Exercise instructions: Only one stretch of the data below is wanted: the lines starting at the one with "rcases List.mem_cons.mp he with rfl | he" and ending at the one with "hba, hlt, h.2]", both included, given again exactly.
--- Given data Enclosed Below ---
-- ==== Sys2Proof/Laws/Sparse.lean ====
section
/-! SUPPORT. The sparse maps: what a lookup finds after an insertion or an erasure, and that both keep the canonical form. -/

namespace Sys2Proof.Machine

variable {α : Type}

/-- Rising from a bound means rising, with every address above the bound. -/
theorem sparseRisesFrom_lower (l : List (Nat × α)) (b : Nat) (h : sparseRisesFrom b l = true) :
    ∀ e ∈ l, b < e.1 := by
  induction l generalizing b with
  | nil => simp
  | cons hd tl ih =>
    obtain ⟨k, v⟩ := hd
    simp only [sparseRisesFrom, Bool.and_eq_true, decide_eq_true_eq] at h
    intro e he
    rcases List.mem_cons.mp he with rfl | he
    · exact h.1
    · exact Nat.lt_trans h.1 (ih k h.2 e he)

theorem sparseRisesFrom_weaken (l : List (Nat × α)) {b c : Nat} (hbc : c ≤ b) (h : sparseRisesFrom b l = true) :
    sparseRisesFrom c l = true := by
  cases l with
  | nil => rfl
  | cons hd tl =>
    simp only [sparseRisesFrom, Bool.and_eq_true, decide_eq_true_eq] at h ⊢
    exact ⟨Nat.lt_of_le_of_lt hbc h.1, h.2⟩

theorem sparseRisesFrom_insert (l : List (Nat × α)) (b a : Nat) (x : α) (hba : b < a)
    (h : sparseRisesFrom b l = true) : sparseRisesFrom b (sparseInsert a x l) = true := by
  induction l generalizing b with
  | nil => simp [sparseInsert, sparseRisesFrom, hba]
  | cons hd tl ih =>
    obtain ⟨k, v⟩ := hd
    simp only [sparseRisesFrom, Bool.and_eq_true, decide_eq_true_eq] at h
    unfold sparseInsert
    split
    · next hak => subst hak; simp [sparseRisesFrom, hba, h.2]
    · split
      · next hlt => simp [sparseRisesFrom, hba, hlt, h.2]
      · simp [sparseRisesFrom, h.1, ih k (by omega) h.2]

theorem sparseRises_insert (l : List (Nat × α)) (a : Nat) (x : α) (h : sparseRises l = true) :
    sparseRises (sparseInsert a x l) = true := by
  cases l with
  | nil => simp [sparseInsert, sparseRises, sparseRisesFrom]
  | cons hd tl =>
    obtain ⟨k, v⟩ := hd
    unfold sparseInsert
    split
    · next hak => subst hak; exact h
    · split
      · next hlt => simpa [sparseRises, sparseRisesFrom, hlt] using h
      · exact sparseRisesFrom_insert tl k a x (by omega) h

theorem sparseRisesFrom_erase (l : List (Nat × α)) (b a : Nat) (h : sparseRisesFrom b l = true) :
    sparseRisesFrom b (sparseErase a l) = true := by
  induction l generalizing b with
  | nil => rfl
  | cons hd tl ih =>
    obtain ⟨k, v⟩ := hd
    simp only [sparseRisesFrom, Bool.and_eq_true, decide_eq_true_eq] at h
    unfold sparseErase
    split
    · exact sparseRisesFrom_weaken tl (Nat.le_of_lt h.1) h.2
    · split
      · simp [sparseRisesFrom, h.1, h.2]
      · simp [sparseRisesFrom, h.1, ih k h.2]

theorem sparseRises_erase (l : List (Nat × α)) (a : Nat) (h : sparseRises l = true) :
    sparseRises (sparseErase a l) = true := by
  cases l with
  | nil => rfl
  | cons hd tl =>
    obtain ⟨k, v⟩ := hd
    unfold sparseErase
    split
    · cases tl with
      | nil => rfl
      | cons hd' tl' =>
        simp only [sparseRises, sparseRisesFrom, Bool.and_eq_true] at h ⊢
        exact h.2
    · split
      · exact h
      · exact sparseRisesFrom_erase tl k a h

/-- After an insertion the lookup finds the value at its address and what was there elsewhere. -/
theorem sparseLookup_insert (l : List (Nat × α)) (a b : Nat) (x : α) :
    sparseLookup b (sparseInsert a x l) = if b = a then some x else sparseLookup b l := by
  induction l with
  | nil =>
    simp only [sparseInsert, sparseLookup]
    split <;> simp
  | cons hd tl ih =>
    obtain ⟨k, v⟩ := hd
    unfold sparseInsert
    by_cases hak : a = k
    · subst hak
      rw [if_pos rfl]
      simp only [sparseLookup]
      by_cases hb : b = a
      · rw [if_pos hb, if_pos hb]
      · rw [if_neg hb, if_neg hb, if_neg hb]
    · rw [if_neg hak]
      by_cases hlt : a < k
      · rw [if_pos hlt]
        simp only [sparseLookup]
        by_cases hb : b = a
        · rw [if_pos hb, if_pos hb]
        · rw [if_neg hb, if_neg hb]
          by_cases hba : b < a
          · rw [if_pos hba, if_neg (by omega), if_pos (by omega)]
          · rw [if_neg hba]
      · rw [if_neg hlt]
        simp only [sparseLookup, ih]
        by_cases hbk : b = k
        · rw [if_pos hbk, if_pos hbk, if_neg (by omega)]
        · rw [if_neg hbk, if_neg hbk]
          by_cases hbl : b < k
          · rw [if_pos hbl, if_neg (by omega), if_pos hbl]
          · rw [if_neg hbl, if_neg hbl]

theorem sparseLookup_below (l : List (Nat × α)) (b : Nat) (h : sparseRisesFrom b l = true) :
    sparseLookup b l = none := by
  cases l with
  | nil => rfl
  | cons hd tl =>
    obtain ⟨k, v⟩ := hd
    simp only [sparseRisesFrom, Bool.and_eq_true, decide_eq_true_eq] at h
    simp only [sparseLookup]
    rw [if_neg (by omega), if_pos h.1]

theorem sparseLookup_eraseFrom (l : List (Nat × α)) (a b c : Nat) (h : sparseRisesFrom c l = true) :
    sparseLookup b (sparseErase a l) = if b = a then none else sparseLookup b l := by
  induction l generalizing c with
  | nil => simp [sparseErase, sparseLookup]
  | cons hd tl ih =>
    obtain ⟨k, v⟩ := hd
    simp only [sparseRisesFrom, Bool.and_eq_true, decide_eq_true_eq] at h
    unfold sparseErase
    by_cases hak : a = k
    · subst hak
      rw [if_pos rfl]
      by_cases hb : b = a
      · subst hb
        rw [if_pos rfl]
        exact sparseLookup_below tl b h.2
      · rw [if_neg hb]
        simp only [sparseLookup]
        rw [if_neg hb]
        by_cases hlt : b < a
        · rw [if_pos hlt]
          exact sparseLookup_below tl b (sparseRisesFrom_weaken tl (Nat.le_of_lt hlt) h.2)
        · rw [if_neg hlt]
    · rw [if_neg hak]
      by_cases hlt : a < k
      · rw [if_pos hlt]
        by_cases hb : b = a
        · subst hb
          rw [if_pos rfl]
          simp only [sparseLookup]
          rw [if_neg hak, if_pos hlt]
        · rw [if_neg hb]
      · rw [if_neg hlt]
        simp only [sparseLookup, ih k h.2]
        by_cases hbk : b = k
        · rw [if_pos hbk, if_pos hbk, if_neg (by omega)]
        · rw [if_neg hbk, if_neg hbk]
          by_cases hbl : b < k
          · rw [if_pos hbl, if_pos hbl]; simp
          · rw [if_neg hbl, if_neg hbl]

/-- After an erasure the lookup finds nothing at the address and what was there elsewhere. -/
theorem sparseLookup_erase (l : List (Nat × α)) (a b : Nat) (h : sparseRises l = true) :
    sparseLookup b (sparseErase a l) = if b = a then none else sparseLookup b l := by
  cases l with
  | nil => simp [sparseErase, sparseLookup]
  | cons hd tl =>
    obtain ⟨k, v⟩ := hd
    cases k with
    | zero =>
      unfold sparseErase
      by_cases ha : a = 0
      · subst ha
        rw [if_pos rfl]
        by_cases hb : b = 0
        · subst hb
          rw [if_pos rfl]
          exact sparseLookup_below tl 0 h
        · rw [if_neg hb]
          simp only [sparseLookup]
          rw [if_neg hb, if_neg (by omega)]
      · rw [if_neg ha, if_neg (by omega)]
        simp only [sparseLookup]
        rw [sparseLookup_eraseFrom tl a b 0 h]
        by_cases hb : b = 0
        · subst hb
          rw [if_pos rfl, if_pos rfl, if_neg (by omega)]
        · simp [hb]
    | succ k =>
      have h' : sparseRisesFrom k ((k + 1, v) :: tl) = true := by
        simp only [sparseRisesFrom, Bool.and_eq_true, decide_eq_true_eq]
        exact ⟨Nat.lt_succ_self k, h⟩
      exact sparseLookup_eraseFrom _ a b k h'

theorem mem_sparseInsert (l : List (Nat × α)) (a : Nat) (x : α) :
    ∀ e ∈ sparseInsert a x l, e = (a, x) ∨ e ∈ l := by
  induction l with
  | nil => simp [sparseInsert]
  | cons hd tl ih =>
    obtain ⟨k, v⟩ := hd
    unfold sparseInsert
    intro e he
    split at he
    · rcases List.mem_cons.mp he with h | h
      · exact .inl h
      · exact .inr (List.mem_cons_of_mem _ h)
    · split at he
      · exact List.mem_cons.mp he
      · rcases List.mem_cons.mp he with h | h
        · exact .inr (h ▸ List.mem_cons_self ..)
        · rcases ih e h with h | h
          · exact .inl h
          · exact .inr (List.mem_cons_of_mem _ h)

theorem mem_sparseErase (l : List (Nat × α)) (a : Nat) : ∀ e ∈ sparseErase a l, e ∈ l := by
  induction l with
  | nil => simp [sparseErase]
  | cons hd tl ih =>
    obtain ⟨k, v⟩ := hd
    unfold sparseErase
    intro e he
    split at he
    · exact List.mem_cons_of_mem _ he
    · split at he
      · exact he
      · rcases List.mem_cons.mp he with h | h
        · exact h ▸ List.mem_cons_self ..
        · exact List.mem_cons_of_mem _ (ih e h)

/-! ### The canonical forms -/

/-- A host write keeps host memory canonical. -/
theorem memory_wf_insert (mem : List Host.Cell) (a : Nat) (b : Byte) (ha : a < 2 ^ 32) (h : Memory.wf mem = true) :
    Memory.wf (sparseInsert a b mem) = true := by
  simp only [Memory.wf, Bool.and_eq_true, List.all_eq_true, decide_eq_true_eq] at h ⊢
  refine ⟨sparseRises_insert mem a b h.1, fun e he => ?_⟩
  rcases mem_sparseInsert mem a b e he with rfl | he
  · exact ha
  · exact h.2 e he

/-- A platform refusal keeps host memory canonical. -/
theorem memory_wf_erase (mem : List Host.Cell) (a : Nat) (h : Memory.wf mem = true) :
    Memory.wf (sparseErase a mem) = true := by
  simp only [Memory.wf, Bool.and_eq_true, List.all_eq_true, decide_eq_true_eq] at h ⊢
  exact ⟨sparseRises_erase mem a h.1, fun e he => h.2 e (mem_sparseErase mem a e he)⟩

/-- The host's write and the platform's refusal keep the memory of the state canonical. -/
theorem memWrite_wf (a : Word) (b : Byte) (s : State) (h : Memory.wf s.hostMem = true) :
    Memory.wf (memWrite a.toNat b s).hostMem = true := memory_wf_insert s.hostMem a.toNat b a.isLt h

theorem memRefuse_wf (a : Nat) (s : State) (h : Memory.wf s.hostMem = true) :
    Memory.wf (memRefuse a s).hostMem = true := memory_wf_erase s.hostMem a h

/-- Reset memory is canonical. -/
theorem reset_memory_wf : Memory.wf State.reset.hostMem = true := rfl

/-- Giving a pin its cell keeps the pin bank canonical. -/
theorem setPinCell_wf (p : PinId) (c : PinCell) (s : State) (h : pinBankWf s.pins = true) :
    pinBankWf (setPinCell p c s).pins = true := by
  unfold setPinCell
  split
  · exact h
  · next hp =>
    have hp' : p.toNat < 255 := by
      have h1 : p.toNat ≠ 255 := fun h => hp (BitVec.eq_of_toNat_eq h)
      have h2 := p.isLt
      omega
    simp only [pinBankWf, Bool.and_eq_true, List.all_eq_true, decide_eq_true_eq] at h ⊢
    split
    · exact ⟨sparseRises_erase s.pins _ h.1, fun e he => h.2 e (mem_sparseErase s.pins _ e he)⟩
    · next hc =>
      refine ⟨sparseRises_insert s.pins _ c h.1, fun e he => ?_⟩
      rcases mem_sparseInsert s.pins _ c e he with rfl | he
      · exact ⟨hp', hc⟩
      · exact h.2 e he

/-! ### One byte of memory, one pin -/

/-- A byte written reads as written; every other byte reads as before. -/
theorem memRead_memWrite (a a' : Nat) (b : Byte) (s : State) :
    memRead (memWrite a b s) a' = if a' = a then some b else memRead s a' :=
  sparseLookup_insert s.hostMem a a' b

/-- A refused byte is refused; every other byte reads as before. -/
theorem memRead_memRefuse (a a' : Nat) (s : State) (h : Memory.wf s.hostMem = true) :
    memRead (memRefuse a s) a' = if a' = a then none else memRead s a' :=
  sparseLookup_erase s.hostMem a a' (by simp only [Memory.wf, Bool.and_eq_true] at h; exact h.1)

end Sys2Proof.Machine
end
--- End of Enclosed Given data ---
Reply:
    rcases List.mem_cons.mp he with rfl | he
    · exact h.1
    · exact Nat.lt_trans h.1 (ih k h.2 e he)

theorem sparseRisesFrom_weaken (l : List (Nat × α)) {b c : Nat} (hbc : c ≤ b) (h : sparseRisesFrom b l = true) :
    sparseRisesFrom c l = true := by
  cases l with
  | nil => rfl
  | cons hd tl =>
    simp only [sparseRisesFrom, Bool.and_eq_true, decide_eq_true_eq] at h ⊢
    exact ⟨Nat.lt_of_le_of_lt hbc h.1, h.2⟩

theorem sparseRisesFrom_insert (l : List (Nat × α)) (b a : Nat) (x : α) (hba : b < a)
    (h : sparseRisesFrom b l = true) : sparseRisesFrom b (sparseInsert a x l) = true := by
  induction l generalizing b with
  | nil => simp [sparseInsert, sparseRisesFrom, hba]
  | cons hd tl ih =>
    obtain ⟨k, v⟩ := hd
    simp only [sparseRisesFrom, Bool.and_eq_true, decide_eq_true_eq] at h
    unfold sparseInsert
    split
    · next hak => subst hak; simp [sparseRisesFrom, hba, h.2]
    · split
      · next hlt => simp [sparseRisesFrom, hba, hlt, h.2]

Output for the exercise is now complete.